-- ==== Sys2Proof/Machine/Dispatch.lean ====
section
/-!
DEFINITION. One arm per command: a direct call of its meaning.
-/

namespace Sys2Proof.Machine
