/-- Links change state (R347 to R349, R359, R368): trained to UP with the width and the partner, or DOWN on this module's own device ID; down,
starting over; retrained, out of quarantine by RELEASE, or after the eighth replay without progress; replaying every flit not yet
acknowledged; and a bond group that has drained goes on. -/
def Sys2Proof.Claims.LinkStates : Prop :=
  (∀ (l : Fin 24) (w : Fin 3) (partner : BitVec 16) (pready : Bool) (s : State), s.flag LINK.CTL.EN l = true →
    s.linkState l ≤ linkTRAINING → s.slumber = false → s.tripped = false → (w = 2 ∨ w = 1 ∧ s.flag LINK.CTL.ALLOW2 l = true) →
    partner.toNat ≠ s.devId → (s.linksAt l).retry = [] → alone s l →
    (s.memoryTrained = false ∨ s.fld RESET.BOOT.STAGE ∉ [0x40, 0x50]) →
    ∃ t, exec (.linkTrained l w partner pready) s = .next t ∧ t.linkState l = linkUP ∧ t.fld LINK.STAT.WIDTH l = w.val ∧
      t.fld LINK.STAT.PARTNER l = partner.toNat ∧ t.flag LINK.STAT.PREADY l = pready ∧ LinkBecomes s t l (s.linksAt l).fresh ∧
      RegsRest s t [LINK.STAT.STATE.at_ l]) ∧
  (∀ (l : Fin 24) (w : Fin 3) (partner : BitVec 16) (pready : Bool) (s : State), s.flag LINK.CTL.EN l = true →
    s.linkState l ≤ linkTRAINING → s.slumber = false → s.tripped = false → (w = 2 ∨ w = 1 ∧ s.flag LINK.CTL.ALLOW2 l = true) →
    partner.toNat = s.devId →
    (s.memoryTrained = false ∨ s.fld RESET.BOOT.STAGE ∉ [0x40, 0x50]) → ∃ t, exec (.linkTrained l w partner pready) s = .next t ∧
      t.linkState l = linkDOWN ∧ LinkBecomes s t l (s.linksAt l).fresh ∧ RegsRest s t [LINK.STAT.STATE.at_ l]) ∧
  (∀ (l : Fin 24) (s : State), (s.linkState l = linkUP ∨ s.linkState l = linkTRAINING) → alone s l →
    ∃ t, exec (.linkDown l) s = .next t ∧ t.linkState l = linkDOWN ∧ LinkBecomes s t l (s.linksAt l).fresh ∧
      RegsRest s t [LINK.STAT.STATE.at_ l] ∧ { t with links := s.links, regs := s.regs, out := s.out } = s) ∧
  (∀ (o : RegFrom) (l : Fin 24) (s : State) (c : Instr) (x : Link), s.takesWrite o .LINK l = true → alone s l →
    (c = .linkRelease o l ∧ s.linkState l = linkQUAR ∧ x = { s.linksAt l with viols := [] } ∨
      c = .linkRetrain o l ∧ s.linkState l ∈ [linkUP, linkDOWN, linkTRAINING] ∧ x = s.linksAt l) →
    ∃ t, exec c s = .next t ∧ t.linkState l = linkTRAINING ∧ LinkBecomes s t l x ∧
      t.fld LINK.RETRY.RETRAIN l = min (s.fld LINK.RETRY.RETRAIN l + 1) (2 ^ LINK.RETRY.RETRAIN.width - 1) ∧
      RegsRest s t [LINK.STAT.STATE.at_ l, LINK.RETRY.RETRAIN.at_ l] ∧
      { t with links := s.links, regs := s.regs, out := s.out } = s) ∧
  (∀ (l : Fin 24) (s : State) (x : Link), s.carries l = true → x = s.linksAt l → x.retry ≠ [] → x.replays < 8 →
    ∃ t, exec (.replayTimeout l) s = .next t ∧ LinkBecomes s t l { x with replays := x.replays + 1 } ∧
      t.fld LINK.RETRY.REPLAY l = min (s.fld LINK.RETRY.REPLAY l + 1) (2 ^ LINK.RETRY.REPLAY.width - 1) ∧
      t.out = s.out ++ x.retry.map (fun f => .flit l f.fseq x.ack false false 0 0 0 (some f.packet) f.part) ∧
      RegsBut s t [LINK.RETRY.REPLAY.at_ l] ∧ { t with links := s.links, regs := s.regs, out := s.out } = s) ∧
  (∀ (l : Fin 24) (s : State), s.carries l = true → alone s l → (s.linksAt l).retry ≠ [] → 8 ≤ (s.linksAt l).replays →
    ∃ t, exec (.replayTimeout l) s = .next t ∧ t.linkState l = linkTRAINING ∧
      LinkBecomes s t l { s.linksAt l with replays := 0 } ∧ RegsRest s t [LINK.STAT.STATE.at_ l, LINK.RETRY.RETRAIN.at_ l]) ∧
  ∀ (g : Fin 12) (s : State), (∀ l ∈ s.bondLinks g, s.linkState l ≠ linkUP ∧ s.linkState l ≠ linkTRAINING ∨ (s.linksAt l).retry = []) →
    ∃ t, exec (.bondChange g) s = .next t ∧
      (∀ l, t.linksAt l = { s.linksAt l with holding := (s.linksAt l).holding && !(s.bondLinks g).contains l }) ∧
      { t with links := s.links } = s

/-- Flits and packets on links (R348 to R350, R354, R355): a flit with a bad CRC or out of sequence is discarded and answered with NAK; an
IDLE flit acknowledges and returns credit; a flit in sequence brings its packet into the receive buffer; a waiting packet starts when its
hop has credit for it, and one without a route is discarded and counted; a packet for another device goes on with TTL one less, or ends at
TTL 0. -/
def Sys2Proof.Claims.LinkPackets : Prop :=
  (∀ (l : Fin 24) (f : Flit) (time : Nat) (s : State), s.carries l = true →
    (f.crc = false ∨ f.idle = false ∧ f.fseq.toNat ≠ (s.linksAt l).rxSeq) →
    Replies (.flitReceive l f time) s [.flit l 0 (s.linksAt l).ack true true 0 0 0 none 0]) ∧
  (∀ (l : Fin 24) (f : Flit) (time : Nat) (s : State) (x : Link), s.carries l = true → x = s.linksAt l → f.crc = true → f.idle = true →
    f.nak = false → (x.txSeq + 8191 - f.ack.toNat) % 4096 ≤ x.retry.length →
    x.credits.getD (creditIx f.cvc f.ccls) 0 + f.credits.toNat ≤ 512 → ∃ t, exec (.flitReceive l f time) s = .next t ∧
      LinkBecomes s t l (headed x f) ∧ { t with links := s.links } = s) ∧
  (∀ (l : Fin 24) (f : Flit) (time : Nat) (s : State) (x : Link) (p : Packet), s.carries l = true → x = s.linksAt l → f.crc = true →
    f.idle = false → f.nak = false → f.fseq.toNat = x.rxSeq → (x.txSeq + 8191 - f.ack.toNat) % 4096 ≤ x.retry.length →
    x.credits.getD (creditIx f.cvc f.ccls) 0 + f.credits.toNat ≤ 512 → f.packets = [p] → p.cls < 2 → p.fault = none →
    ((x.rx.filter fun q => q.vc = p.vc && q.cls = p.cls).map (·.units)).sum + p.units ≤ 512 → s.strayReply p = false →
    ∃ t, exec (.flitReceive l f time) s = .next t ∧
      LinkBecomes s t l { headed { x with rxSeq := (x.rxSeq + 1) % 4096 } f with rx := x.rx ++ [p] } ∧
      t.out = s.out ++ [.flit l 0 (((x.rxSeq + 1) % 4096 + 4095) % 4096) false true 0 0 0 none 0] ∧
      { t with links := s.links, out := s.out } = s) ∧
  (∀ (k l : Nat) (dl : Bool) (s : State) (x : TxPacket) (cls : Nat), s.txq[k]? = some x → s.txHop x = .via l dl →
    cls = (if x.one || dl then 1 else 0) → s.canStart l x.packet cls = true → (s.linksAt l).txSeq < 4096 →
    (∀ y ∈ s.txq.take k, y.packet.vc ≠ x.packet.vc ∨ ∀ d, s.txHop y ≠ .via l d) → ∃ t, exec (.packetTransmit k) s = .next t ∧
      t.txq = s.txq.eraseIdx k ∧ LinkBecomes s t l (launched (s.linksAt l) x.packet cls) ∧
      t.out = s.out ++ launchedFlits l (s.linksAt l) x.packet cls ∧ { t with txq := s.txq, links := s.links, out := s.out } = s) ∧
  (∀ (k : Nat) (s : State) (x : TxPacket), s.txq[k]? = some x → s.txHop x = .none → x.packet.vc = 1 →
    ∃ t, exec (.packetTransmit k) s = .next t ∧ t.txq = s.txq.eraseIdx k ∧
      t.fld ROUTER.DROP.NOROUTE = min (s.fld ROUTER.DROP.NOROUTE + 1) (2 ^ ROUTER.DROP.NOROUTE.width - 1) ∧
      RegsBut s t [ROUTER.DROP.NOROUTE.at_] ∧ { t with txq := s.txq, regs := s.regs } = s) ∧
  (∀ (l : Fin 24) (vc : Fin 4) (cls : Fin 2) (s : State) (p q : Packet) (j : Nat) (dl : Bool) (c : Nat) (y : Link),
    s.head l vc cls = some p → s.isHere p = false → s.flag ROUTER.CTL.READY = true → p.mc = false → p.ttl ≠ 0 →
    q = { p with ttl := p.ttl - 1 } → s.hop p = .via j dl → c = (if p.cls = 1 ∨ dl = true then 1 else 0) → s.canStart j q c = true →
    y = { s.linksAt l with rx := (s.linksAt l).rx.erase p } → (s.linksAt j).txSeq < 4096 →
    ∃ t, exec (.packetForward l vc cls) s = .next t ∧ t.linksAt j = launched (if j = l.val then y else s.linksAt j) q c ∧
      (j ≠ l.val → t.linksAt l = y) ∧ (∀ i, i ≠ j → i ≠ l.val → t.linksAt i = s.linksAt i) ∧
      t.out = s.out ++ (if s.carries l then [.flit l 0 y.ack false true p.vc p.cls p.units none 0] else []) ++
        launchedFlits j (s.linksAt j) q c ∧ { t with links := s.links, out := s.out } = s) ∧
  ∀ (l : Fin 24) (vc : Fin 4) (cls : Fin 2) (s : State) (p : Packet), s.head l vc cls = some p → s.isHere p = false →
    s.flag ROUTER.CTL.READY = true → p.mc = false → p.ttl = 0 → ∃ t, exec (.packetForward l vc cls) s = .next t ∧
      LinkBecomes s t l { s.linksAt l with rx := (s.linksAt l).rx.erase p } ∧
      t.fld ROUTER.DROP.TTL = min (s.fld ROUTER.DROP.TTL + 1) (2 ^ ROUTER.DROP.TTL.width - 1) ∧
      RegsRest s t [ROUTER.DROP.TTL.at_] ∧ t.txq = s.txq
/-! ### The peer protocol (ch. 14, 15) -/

INSTRUCTIONS TO FOLLOW ->
Beginning with the first line of the listing above, print each line exactly until you have printed the line that contains "namespace Sys2Proof.Machine".

RESPONSE AREA ->
-- ==== Sys2Proof/Machine/Dispatch.lean ====
section
/-!
DEFINITION. One arm per command: a direct call of its meaning.
-/

namespace Sys2Proof.Machine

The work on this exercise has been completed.